A cycle or two later the same thing happens, and then again, and then again. Everyone is just struck by this weirdest case of amnesia. It’s like a ground hog day, except no one remembers anything. Well, your boss and your investors probably do.

This happens a lot. Everyone I know can recall a handful of examples like that. It’s a common dynamic, and the nature of it is quite simple. Every time something terrible happens it creates a benchmark for us, a new threshold for what we consider normal. And this continuous shift in perception of normalcy can happen unnoticed for very long time.

When something abnormal happens we instinctively seek explanations. And the easiest explanation of them all is: “it’s [name] fault. but they’re alright. they won’t do it again. Lets just give them some space and move on.”

I’m here to tell you that this is a BS. A human failure is always a result of a faulty system they operate in. People don’t make mistakes because they’re are dumb, people make mistakes because systems allow for mistakes to happen. But, because risks are probabilistic we somehow miss the fact that failures are random and attribute them to a person who happened to be there when they occur.

When that happens and continues unchallenged, the overall system starts drifting into an eventual failure.

The essence of risk management

And that brings us to the point of risk management.

A manager has one job, to make sure that their team wins; repeatedly and consistently. This one job is a rather complex one and involves building a system around people that will create a conducive to winning environment.

Sensible risks management is a critical part of building this system. Risks are probabilistic, but given enough opportunities to try, what could fail will fail. And that is the general mindset that we need to adopt when managing risks; that failures will happen.

There are three aspects of any decent risk management strategy: minimisation, controls, and containment.

By risk minimisation we mean exactly what it says: minimizing the size of the risk register. While it is true that we always need to risk something to gain something, not all the risks have to be taken. Avoiding taking unnecessary risks is an art form, and needs to be part of any serious strategic context. Partitioning risks to limit the blast radius is another useful tactic in this group.

By controls we mean reducing the probability of a risk occurrence. Some risks are unavoidable. For example we have to deploy new applications, and that comes with a risk of damaging the current operational environment. We can control this risk by automating deployments, writing tests, and employing sensible continuous delivery practices.

And finally, by containment we mean a set of processes directed to dealing with the aftermath of a failure. The basic idea here is that having the team unprepared for dealing with a failure is a risk on its own. Preventing cascading failures is another element in this category.

Final notes

Risk management is a rather extensive topic and wouldn’t fit into a single article even if I could express it all. But, I hope this gave you a general idea what it’s all about and what tools you have at your disposal.

Thinking about risks requires a rather different mindset. One needs to think of risks more as if they have already happened and less as a distant possibility. And I think it’s a healthy way to approach managerial responsibilities in general.

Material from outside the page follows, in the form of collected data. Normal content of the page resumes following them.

-- ==== Sys2Proof/Machine/Glyphs.lean ====
section
/-! DEFINITION. The built-in glyph table `GLYPHS` (spec 20_memory R52). Its size, place and purpose are the source's; its
bytes are the spec's default from general knowledge (92_eei_decisions D5; log 3, PRESUMED, unsafe). -/

namespace Sys2Proof.Machine

/-- Glyphs 0 to 7, five bytes each, top row first. -/
def glyphsLow : List Byte :=
  [0xF0, 0x90, 0x90, 0x90, 0xF0,
   0x20, 0x60, 0x20, 0x20, 0x70,
   0xF0, 0x10, 0xF0, 0x80, 0xF0,
   0xF0, 0x10, 0xF0, 0x10, 0xF0,
   0x90, 0x90, 0xF0, 0x10, 0x10,
   0xF0, 0x80, 0xF0, 0x10, 0xF0,
   0xF0, 0x80, 0xF0, 0x90, 0xF0,
   0xF0, 0x10, 0x20, 0x40, 0x40]

/-- Glyphs 8 to F. -/
def glyphsHigh : List Byte :=
  [0xF0, 0x90, 0xF0, 0x90, 0xF0,
   0xF0, 0x90, 0xF0, 0x10, 0xF0,
   0xF0, 0x90, 0xF0, 0x90, 0x90,
   0xE0, 0x90, 0xE0, 0x90, 0xE0,
   0xF0, 0x80, 0x80, 0x80, 0xF0,
   0xE0, 0x90, 0x90, 0x90, 0xE0,
   0xF0, 0x80, 0xF0, 0x80, 0xF0,
   0xF0, 0x80, 0xF0, 0x80, 0x80]

/-- `GLYPHS`: 16 glyphs of 5 bytes, glyph `d` at `5 * d`. -/
def glyphs : List Byte := glyphsLow ++ glyphsHigh

end Sys2Proof.Machine
end

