-- ==== Sys2Proof/Machine/Ops.lean ====
section
/-! DEFINITION. The named operations over the state: registers, memory, the framebuffer, the call stack, `pc`, taking a
fault and reporting a step. -/

namespace Sys2Proof.Machine

/-! ## V registers (10_state R21) -/

/-- The index of the flag register VF = `V[0xF]` (R22). -/
abbrev vf : Nibble := 0xF

/-- `V[x]`. -/
def State.reg (s : State) (x : Nibble) : Byte := s.v[x.toNat]'(by have := x.isLt; omega)

/-- `V[x] <- b`. -/
def State.setReg (s : State) (x : Nibble) (b : Byte) : State :=
  { s with v := s.v.set x.toNat b (by have := x.isLt; omega) }

/-- `V[0]` to `V[x]`, in ascending order (R54). -/
def State.regsUpTo (s : State) (x : Nibble) : List Byte :=
  (List.range (x.toNat + 1)).map fun k => s.reg (BitVec.ofNat 4 k)

/-- `V[k] <- b` for each byte in turn, `k` ascending (R54, R145). -/
def State.loadRegs (s : State) (k : Nat) : List Byte → State
  | [] => s
  | b :: bs => (s.setReg (BitVec.ofNat 4 k) b).loadRegs (k + 1) bs

/-! ## Memory (20_memory R50, R51, R56) -/

/-- What `mem[a]` holds after reset with the empty image: the glyph table from address 0, every other byte zero (R36, R51).
It is what an unlisted address reads as. -/
def resetByte (a : Nat) : Byte := glyphs.getD a 0

/-- `MemRead(a, 1)` (R56), for `a <= 4095`, which every caller has checked (R55; log 10). -/
def Memory.read : Memory → Nat → Byte
  | [], a => resetByte a
  | (b, w) :: m, a => if a = b then w else Memory.read m a

/-- List the byte `w` at `a`, in the place its address has in the rising order. -/
def Memory.list : Memory → Nat → Byte → Memory
  | [], a, w => [(a, w)]
  | (b, u) :: m, a, w =>
    if a < b then (a, w) :: (b, u) :: m
    else if a = b then (a, w) :: m
    else (b, u) :: Memory.list m a w

/-- Unlist the address `a`, so that it reads as `resetByte a`. -/
def Memory.unlist (m : Memory) (a : Nat) : Memory := m.filter fun c => c.1 ≠ a

/-- `MemWrite(a, 1, w)` (R56), for `a <= 4095`; the canonical form lists no byte that equals what the unlisted address
reads as. No caller reaches an address above 4095 (R55; log 10): nothing is written there. -/
def Memory.write (m : Memory) (a : Nat) (w : Byte) : Memory :=
  if Config.memSize ≤ a then m
  else if w = resetByte a then m.unlist a
  else m.list a w

/-- The `n` bytes at `a, a+1, ...`, read in ascending order (R54). -/
def Memory.readBytes (m : Memory) (a : Nat) : Nat → List Byte
  | 0 => []
  | n + 1 => m.read a :: m.readBytes (a + 1) n

/-- The bytes written at `a, a+1, ...`, in ascending order (R54). -/
def Memory.writeBytes (m : Memory) (a : Nat) : List Byte → Memory
  | [] => m
  | w :: ws => (m.write a w).writeBytes (a + 1) ws

/-- Addresses strictly rising, each below the bound 4096, no byte equal to what its unlisted address reads as. -/
def Memory.wfFrom (low : Nat) : Memory → Bool
  | [] => true
  | (a, w) :: m =>
    decide (low ≤ a) && decide (a < Config.memSize) && decide (w ≠ resetByte a) && Memory.wfFrom (a + 1) m

/-- The canonical form of memory: equal memories are equal data. -/
def Memory.wf (m : Memory) : Bool := Memory.wfFrom 0 m

/-- The byte of the state's memory at `a`. -/
def State.byteAt (s : State) (a : Nat) : Byte := s.mem.read a

/-! ## Framebuffer (10_state R31) -/

/-- `screen[r][c]`; dark outside the 32 x 64 pixels, where there is none. -/
def State.pixel (s : State) (r c : Nat) : Bool :=
  if h : r < 32 ∧ c < 64 then (s.screen[r]'h.1)[c]'h.2 else false

/-! ## Key latches (10_state R29) -/

/-- `keys[k]`: whether key `k` is pressed. -/
def keyDown (keys : Vector Bool 16) (k : Nat) : Bool := if h : k < 16 then keys[k] else false

/-! ## Program counter (10_state R24); all its arithmetic is modulo 65536 -/

/-- `pc <- target`. -/
def State.setPc (s : State) (target : Word) : State := { s with pc := target }

/-- `pc <- (pc + 2) mod 65536`: the advance of R92 and the skip of R109. -/
def State.advance (s : State) : State := s.setPc (s.pc + 2)

/-- `pc <- (pc - 2) mod 65536`: the rewind of the key wait (R162). -/
def State.rewind (s : State) : State := s.setPc (s.pc - 2)

/-- A skip when the condition holds (R109). -/
def State.skipIf (s : State) (cond : Bool) : State := if cond then s.advance else s

/-- `I <- w` (R23). -/
def State.setI (s : State) (w : Word) : State := { s with i := w }

/-! ## Fetch (20_memory R53, 40_step_cycle R91) -/

/-- The largest `pc` at which both bytes of an instruction lie in memory (R91). -/
abbrev lastFetch : Nat := 0x0FFE

/-- Whether `mem[pc]` and `mem[pc+1]` exist (R55 (a), R91). -/
def State.canFetch (s : State) : Bool := decide (s.pc.toNat ≤ lastFetch)

/-- `iw = {mem[pc], mem[pc+1]}`, big-endian (R53). -/
def State.fetchWord (s : State) : Word :=
  wordOfBytes (s.byteAt s.pc.toNat) (s.byteAt (s.pc.toNat + 1))

/-- The two bytes of `iw` written at `pc` (R53). -/
def State.writeWord (s : State) (iw : Word) : State :=
  { s with mem := s.mem.writeBytes s.pc.toNat [highByte iw, lowByte iw] }

/-- No fault latched: a latched one would keep the next step from fetching at all (R90; log 9). -/
def State.unlatched (s : State) : State :=
  if s.fault = .success then s else { s with fault := .success, faultIw := 0, faultInfo := 0 }

/-- `pc` where a word can be fetched: a `pc` outside the fetch range (R91) is set to the entry point (log 9). -/
def State.fetchable (s : State) : State := if s.canFetch then s else s.setPc (BitVec.ofNat 16 Config.progBase)

/-- The state with the word `iw` stored where the next step fetches it (log 9). -/
def State.placeWord (s : State) (iw : Word) : State := s.unlatched.fetchable.writeWord iw

/-! ## Faults (60_exceptions R170, R179) -/

/-- The 3-bit code of R170, as it stands on `status` and in the register `fault`. -/
def FaultCode.bits : FaultCode → BitVec 3
  | .success => 0
  | .invalidOpcode => 1
  | .fetchBounds => 2
  | .dataBounds => 3
  | .stackOverflow => 4
  | .stackUnderflow => 5
  | .keyIndex => 6

/-- Setting the fault latch (R32, R179 (b)). -/
def State.latch (s : State) (code : FaultCode) (iw info : Word) : State :=
  { s with fault := code, faultIw := iw, faultInfo := info }

/-- Taking a fault (R11, R179): the instruction is abandoned, the latch is set, nothing else changes and control goes
nowhere. The outcome is a next state, whose latch stops every later step (R180; log 1). There is no return from a
fault (R180): only `resetLoad` clears the latch. -/
def raise (s : State) (code : FaultCode) (iw info : Word) : Result := .next (s.latch code iw info)

/-- `raise` from the execution of `ins`, whose own word is latched (R170, column `iw`; log 7). -/
def raiseFrom (ins : Instr) (s : State) (code : FaultCode) (info : Word) : Result := raise s code (encode ins) info

/-! ## Report (40_step_cycle R95) -/

/-- The report of a step whose word was `iw`: 0, the word and 0 on success, else the three values of the latch. -/
def State.report (s : State) (iw : Word) : State :=
  { s with out := if s.fault = .success then ⟨.success, iw, 0⟩ else ⟨s.fault, s.faultIw, s.faultInfo⟩ }

/-- The report attached to the outcome of a step. -/
def reported (iw : Word) : Result → Result
  | .next s => .next (s.report iw)
  | .fault r => .fault r
  | .refused r => .refused r

end Sys2Proof.Machine
end

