-- ==== Sys2Proof/Machine/Core.lean ====
section
/-! DEFINITION. The machine as the host runs it. -/

def Sys2Proof.core : Host.Core := { State := Sys2Proof.Machine.State, Fault := Sys2Proof.Machine.Fault, Refusal := Sys2Proof.Machine.Refusal, step := Sys2Proof.Machine.step, reset := Sys2Proof.Machine.State.reset }
end

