/-! ### A word is an instruction exactly when a row covers it (R74) -/

theorem encodesItsRow : ∀ i : Instr, Laws.EncodesItsRow.Statement i
  | .cls => Laws.EncodesItsRow.cls
  | .ret => Laws.EncodesItsRow.ret
  | .jp a => Laws.EncodesItsRow.jp a
  | .call a => Laws.EncodesItsRow.call a
  | .seImm x kk => Laws.EncodesItsRow.seImm x kk
  | .sneImm x kk => Laws.EncodesItsRow.sneImm x kk
  | .seReg x y => Laws.EncodesItsRow.seReg x y
  | .sneReg x y => Laws.EncodesItsRow.sneReg x y
  | .ldImm x kk => Laws.EncodesItsRow.ldImm x kk
  | .addImm x kk => Laws.EncodesItsRow.addImm x kk
  | .ldReg x y => Laws.EncodesItsRow.ldReg x y
  | .orReg x y => Laws.EncodesItsRow.orReg x y
  | .andReg x y => Laws.EncodesItsRow.andReg x y
  | .xorReg x y => Laws.EncodesItsRow.xorReg x y
  | .addReg x y => Laws.EncodesItsRow.addReg x y
  | .sub x y => Laws.EncodesItsRow.sub x y
  | .shr x y => Laws.EncodesItsRow.shr x y
  | .subn x y => Laws.EncodesItsRow.subn x y
  | .shl x y => Laws.EncodesItsRow.shl x y
  | .ldI a => Laws.EncodesItsRow.ldI a
  | .jpV0 a => Laws.EncodesItsRow.jpV0 a
  | .rnd x kk => Laws.EncodesItsRow.rnd x kk
  | .drw x y n => Laws.EncodesItsRow.drw x y n
  | .skp x => Laws.EncodesItsRow.skp x
  | .sknp x => Laws.EncodesItsRow.sknp x
  | .ldVxDt x => Laws.EncodesItsRow.ldVxDt x
  | .ldDtVx x => Laws.EncodesItsRow.ldDtVx x
  | .ldStVx x => Laws.EncodesItsRow.ldStVx x
  | .ldVxK x => Laws.EncodesItsRow.ldVxK x
  | .addI x => Laws.EncodesItsRow.addI x
  | .ldF x => Laws.EncodesItsRow.ldF x
  | .ldB x => Laws.EncodesItsRow.ldB x
  | .stRegs x => Laws.EncodesItsRow.stRegs x
  | .ldRegs x => Laws.EncodesItsRow.ldRegs x

/-- The words that the row covers are words of instructions. -/
def CoversInstructions (r : OpcodeRow) : Prop := ∀ iw, r.covers iw = true → ∃ i, encode i = iw

theorem CoversInstructions.whole (i : Instr) : CoversInstructions ⟨encode i, 0xFFFF⟩ :=
  fun _ h => ⟨i, eq_of_covers h⟩

theorem CoversInstructions.addr (op : Nibble) (make : Addr → Instr) (h : ∀ a, encode (make a) = formatAddr op a) :
    CoversInstructions ⟨formatAddr op 0, 0xF000⟩ :=
  fun _ hc => ⟨make _, (h _).trans (formatAddr_of_fields (fieldOp_of_covers hc) rfl)⟩

theorem CoversInstructions.xkk (op : Nibble) (make : Nibble → Byte → Instr)
    (h : ∀ x kk, encode (make x kk) = formatXKK op x kk) : CoversInstructions ⟨formatAddr op 0, 0xF000⟩ :=
  fun _ hc => ⟨make _ _, (h _ _).trans (formatXKK_of_fields (fieldOp_of_covers hc) rfl)⟩

theorem CoversInstructions.xyn (op : Nibble) (make : Nibble → Nibble → Nibble → Instr)
    (h : ∀ x y n, encode (make x y n) = formatXYN op x y n) : CoversInstructions ⟨formatAddr op 0, 0xF000⟩ :=
  fun _ hc => ⟨make _ _ _, (h _ _ _).trans (formatXYN_of_fields (fieldOp_of_covers hc) rfl)⟩

theorem CoversInstructions.xy (op n : Nibble) (make : Nibble → Nibble → Instr)
    (h : ∀ x y, encode (make x y) = formatXYN op x y n) : CoversInstructions ⟨formatXYN op 0 0 n, 0xF00F⟩ := by
  intro iw hc
  obtain ⟨hop, hn⟩ := fieldOp_fieldN_of_covers hc
  exact ⟨make _ _, (h _ _).trans (formatXYN_of_fields hop hn)⟩

theorem CoversInstructions.x (op : Nibble) (kk : Byte) (make : Nibble → Instr)
    (h : ∀ x, encode (make x) = formatXKK op x kk) : CoversInstructions ⟨formatXKK op 0 kk, 0xF0FF⟩ := by
  intro iw hc
  obtain ⟨hop, hkk⟩ := fieldOp_fieldKK_of_covers hc
  exact ⟨make _, (h _).trans (formatXKK_of_fields hop hkk)⟩
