-- ==== Sys2Proof/Syntax.lean ====
section
/-!
DEFINITION. The steps of the machine: every row of the spec's table of operations and events is a constructor.
An instruction carries the header of R53 and the fields of its format (R57 to R63), under the manual's names;
an event carries what names its object (a message, a core, a survey) and what its outside party supplies.
-/
namespace Sys2Proof

/-- The common header of R53 without the opcode, which the constructor stands for. -/
structure Hdr where
  gneg : Bool
  guard : BitVec 3
  stall : BitVec 4
deriving DecidableEq, Repr, Inhabited

/-- Format F0 (R57). -/
structure F0 where
  rnd : BitVec 3
  sub : BitVec 6
  ty : BitVec 4
  ub : Bool
  ua : Bool
  c : BitVec 7
  b : BitVec 7
  a : BitVec 7
  d : BitVec 7
deriving DecidableEq, Repr, Inhabited

/-- Format F1 (R58). -/
structure F1 where
  imm : BitVec 32
  a : BitVec 7
  d : BitVec 7
deriving DecidableEq, Repr, Inhabited

/-- Format F2 (R59). -/
structure F2 where
  nt : Bool
  udata : Bool
  loff : Bool
  dw : Bool
  vc : BitVec 2
  off : BitVec 20
  lane : BitVec 7
  ptr : BitVec 5
  data : BitVec 7
deriving DecidableEq, Repr, Inhabited

/-- Format F3 (R62). -/
structure F3 where
  fp : BitVec 8
  tp : BitVec 8
  woff : BitVec 30
deriving DecidableEq, Repr, Inhabited

/-- Format F4 (R63). -/
structure F4 where
  imm : BitVec 17
  nb : Bool
  pw : BitVec 3
  sub : BitVec 6
  sop : BitVec 6
  pb : BitVec 5
  hnd : BitVec 8
deriving DecidableEq, Repr, Inhabited

/-- Format F5 (R63). -/
structure F5 where
  nb : Bool
  pw : BitVec 3
  ds : Bool
  data : BitVec 7
  hnd : BitVec 8
deriving DecidableEq, Repr, Inhabited

/-- What the service controller gives a new partition (R458): its clusters (site, cluster), its memory list (sites),
its limits and its PORT word. -/
structure PartDesc where
  id : Nat
  clusters : List (Nat × Nat)
  memory : List Nat
  ylimit : Nat
  surv : Nat
  parc : Nat
  nchild : Nat
  port : W32
deriving DecidableEq, Repr, Inhabited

We can even think of running a business as a whole as an exercise in risk management and think about it this way: the team does the actual work, and the manager manages the risks. So that the team could focus on doing their best work rather than dealing with failures.

And in that light, risk management practices go way beyond managing operational or delivery failures. All the agile practices are essentially about managing the risks of investing development time. A good people strategy is essentially about managing the risks of turnover. Building a good company culture is about managing the risks associated with disagreements. The list goes on and on.

Once you start thinking of your managerial job in terms of risk management — rather than people, technology, and processes management — your managerial responsibilities will start coming to you much more naturally. And it is this risk management mindset that will eventually prepare you to take on a more strategic role in an organisation.